The war over Kashmir will go on, propelled by Muslim terrorism as well as Pakistan’s interest in taking Kashmir. But the two adversaries seem to be able to settle their differences because both are rational in Western terms: neither wants a nuclear war.
The war between Israel and Hamas, Hizballah, and the Houthis is propelled by Iran. It won’t end even with cease-fire agreements. This war is vastly more dangerous to us and to Europe because Iran, if it obtains nuclear weapons, will not be governed by rationality as India and Pakistan are, at least at this point. Iran’s religious motivation cannot abide the existence of Israel. As long as the ayatollahs rule Iran, the war won’t end.
The Houthi attacks on Red Sea shipping and U.S. naval vessels are ended, for a time, by the cease-fire agreement Trump obtained. The American air attacks on the Houthis were an effective deterrent against them at least until Iran can rearm them. But even the Israeli destruction of the international airport in Sana’a wasn’t enough to prevent the post-agreement attack by a missile the Houthis fired at Israel.

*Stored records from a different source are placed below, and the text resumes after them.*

-- ==== Sys2Proof/Machine/Clock.lean ====
section
/-! DEFINITION. One rising edge of `clk`: the frame engine by phase and bit (40_serial_register_interface.md rules R91,
R92), the delay counter (rule R97), the sequencer (10_state.md rule R26) and reset (70_reset_and_hazards.md rule R170);
and the block closed with its host and its device. -/

namespace Sys2Proof.Machine

/-- The input pins sampled on a rising edge of `clk` (10_state.md rules R30, R33). -/
structure PinIn where
  rst : Bool
  opValid : Bool
  opw : OpWord
  sdi : Bool
  deriving DecidableEq, Repr

/-- What `DLY` holds so that the next edge of `sck` comes `N_HALF` cycles later (rule R92; log entry 12). -/
def halfPeriod (c : Config) : BitVec 32 := BitVec.ofNat 32 (c.nHalf - 1)

/-- A leading edge: `SCK` leaves `CPOL`. With `CPHA = 0` it samples `sdi`; with `CPHA = 1` it shifts `TXSR`, except in the
first period, when all 16 bits are still to shift (rule R92). -/
def leadingEdge (sdi : Bool) (s : State) : State :=
  { s with
    sck := !s.cfg.cpol, dly := halfPeriod s.cfg,
    rxsr := if s.cfg.cpha then s.rxsr else shiftIn s.rxsr sdi,
    txsr := if s.cfg.cpha ∧ s.bitcnt ≠ 16#5 then shiftOut s.txsr else s.txsr }

/-- A trailing edge: `SCK` returns to `CPOL` and one bit fewer is left. With `CPHA = 0` it shifts `TXSR`; with `CPHA = 1` it
samples `sdi` (rule R92). -/
def trailingEdge (sdi : Bool) (s : State) : State :=
  { s with
    sck := s.cfg.cpol, dly := halfPeriod s.cfg, bitcnt := s.bitcnt - 1#5,
    rxsr := if s.cfg.cpha then shiftIn s.rxsr sdi else s.rxsr,
    txsr := if s.cfg.cpha then s.txsr else shiftOut s.txsr }

/-- A frame opens: phase IDLE to SETUP (rule R91; step F0 of rule R90). -/
def openFrame (cmd : Word16) (s : State) : State :=
  { s with csN := false, txsr := cmd, bitcnt := 16#5, dly := BitVec.ofNat 32 s.cfg.nCs, ph := .setup }

/-- A frame closes: phase HOLD to GAP; the response is captured and the link event emitted (rule R91; step F4 of rule
R90). -/
def closeFrame (cmd : Word16) (s : State) : State :=
  { s with
    csN := true, rxdata := s.rxsr, dly := BitVec.ofNat 32 s.cfg.nIdle, ph := .gap,
    trace := s.trace ++ [.frm cmd s.rxsr] }

/-- One edge of a frame step, by phase (rule R91). A phase that waits on `DLY` shows 0 for a cycle before it is left
(log entry 13). -/
def frameEdge (cmd : Word16) (sdi : Bool) (s : State) : State :=
  match s.ph with
  | .idle => openFrame cmd s
  | .setup => if s.dly = 0#32 then { s with ph := .shift, dly := halfPeriod s.cfg } else countDown s
  | .shift =>
    if s.bitcnt = 0#5 ∧ s.sck = s.cfg.cpol then { s with dly := BitVec.ofNat 32 s.cfg.nCs, ph := .hold }
    else if s.dly ≠ 0#32 then countDown s
    else if s.sck = s.cfg.cpol then leadingEdge sdi s
    else trailingEdge sdi s
  | .hold => if s.dly = 0#32 then closeFrame cmd s else countDown s
  | .gap => if s.dly = 0#32 then advance { s with ph := .idle } else countDown s

/-- One edge of the step the sequencer is at. In a state whose `SEQ` names no step nothing moves (log entry 19). -/
def stepEdge (sdi : Bool) (s : State) : State :=
  match s.current with
  | some (.delay t) => if s.dly = 0#32 then advance { s with trace := s.trace ++ [.dly t] } else countDown s
  | some (.frame cmd) => frameEdge cmd sdi s
  | some .update => advance (unwrap s)
  | some .clear => advance (clearTracker s)
  | some .finish => finishEdge s
  | none => s

/-- One rising edge of `clk`. Reset wins over everything (60_exceptions.md rule R154); an idle block accepts a presented
operation word and otherwise waits (10_state.md rule R30); a busy block runs its step and looks at no request. -/
def tick (p : PinIn) (s : State) : State :=
  if p.rst then resetEdge s
  else if s.Idle then (if p.opValid then acceptEdge p.opw s else s)
  else stepEdge p.sdi s

/-- The operation word the host is presenting, if its next input is one. -/
def State.presented (s : State) : Option OpWord :=
  match s.inputs with
  | .word (.opw w) :: _ => some w
  | .edge w :: _ => some w
  | _ => none

/-- The bit the device drives on `sdi`: the bit of its response word for the period in progress, bit 15 first
(20_memory.md rule R51, 40_serial_register_interface.md rule R92). -/
def State.deviceBit (s : State) : Bool := s.response.getLsbD (s.bitcnt.toNat - 1)

/-- The pins the host and the device drive in this cycle, with `rst = 0`. -/
def State.pins (s : State) : PinIn :=
  { rst := false, opValid := s.presented.isSome, opw := s.presented.getD 0#19, sdi := s.deviceBit }

/-- The step in progress is a frame. -/
def State.inFrame (s : State) : Bool :=
  match s.current with
  | some (.frame _) => true
  | _ => false

/-- This edge closes a frame (step F4 of rule R90). -/
abbrev State.ClosesFrame (s : State) : Prop :=
  ¬ s.Idle ∧ s.inFrame = true ∧ s.ph = .hold ∧ s.dly = 0#32

/-- The host withdraws a request in the cycle in which it is accepted (10_state.md rule R30). -/
def hostMoves (before after : State) : State :=
  if before.Idle ∧ before.presented.isSome then { after with inputs := before.inputs.tail } else after

/-- The device moves to its next word when a frame has closed. -/
def deviceMoves (before after : State) : State := if before.ClosesFrame then after.answered else after

/-- One cycle of the block closed with its host and its device, `rst = 0`. -/
def clock (s : State) : State := deviceMoves s (hostMoves s (tick s.pins s))

/-- `n` cycles. -/
def clockRun : Nat → State → State
  | 0, s => s
  | n + 1, s => clockRun n (clock s)

/-- What the clock level needs of the configuration: that it is legal (rule R8) and that `DLY` can time it (log
entry 20). -/
def whenTimed (s : State) (o : Host.Outcome State Fault Refusal) : Host.Outcome State Fault Refusal :=
  if s.cfg.Valid then (if s.cfg.Timed then o else .refused .badTiming) else .refused .badConfiguration

/-- The next cycle of a busy block, whose `SEQ` must name a step (log entry 19). -/
def runningCycle (s : State) : Host.Outcome State Fault Refusal :=
  match s.current with
  | some _ => .next (clock s)
  | none => .fault .strayStep

/-- A cycle of a busy block as an outcome. -/
def clockStep (s : State) : Host.Outcome State Fault Refusal := whenTimed s (runningCycle s)

end Sys2Proof.Machine
end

Iran cannot be deterred for long because of its religious motivation to destroy Israel. Why, then, is Mr. Trump trying to obtain another nuclear weapons deal with Iran?
Deterrence works when the enemy is certain that its destruction will be brought about by an attack. But religious motivation can overcome deterrence. Ours is failing because most of our enemies — Russia, China, Iran, and North Korea — are not sure we will strike back beyond their ability to survive, if at all.
Credibility of deterrence means credibility in military power. As Washington said, to ensure peace we need to prepare for war and so do our allies. Israel, in a unique position, has been suffering war since its creation. A nation cannot be at war forever. That means the survival of Israel or the ayatollahs’ regime in Iran, which are mutually exclusive.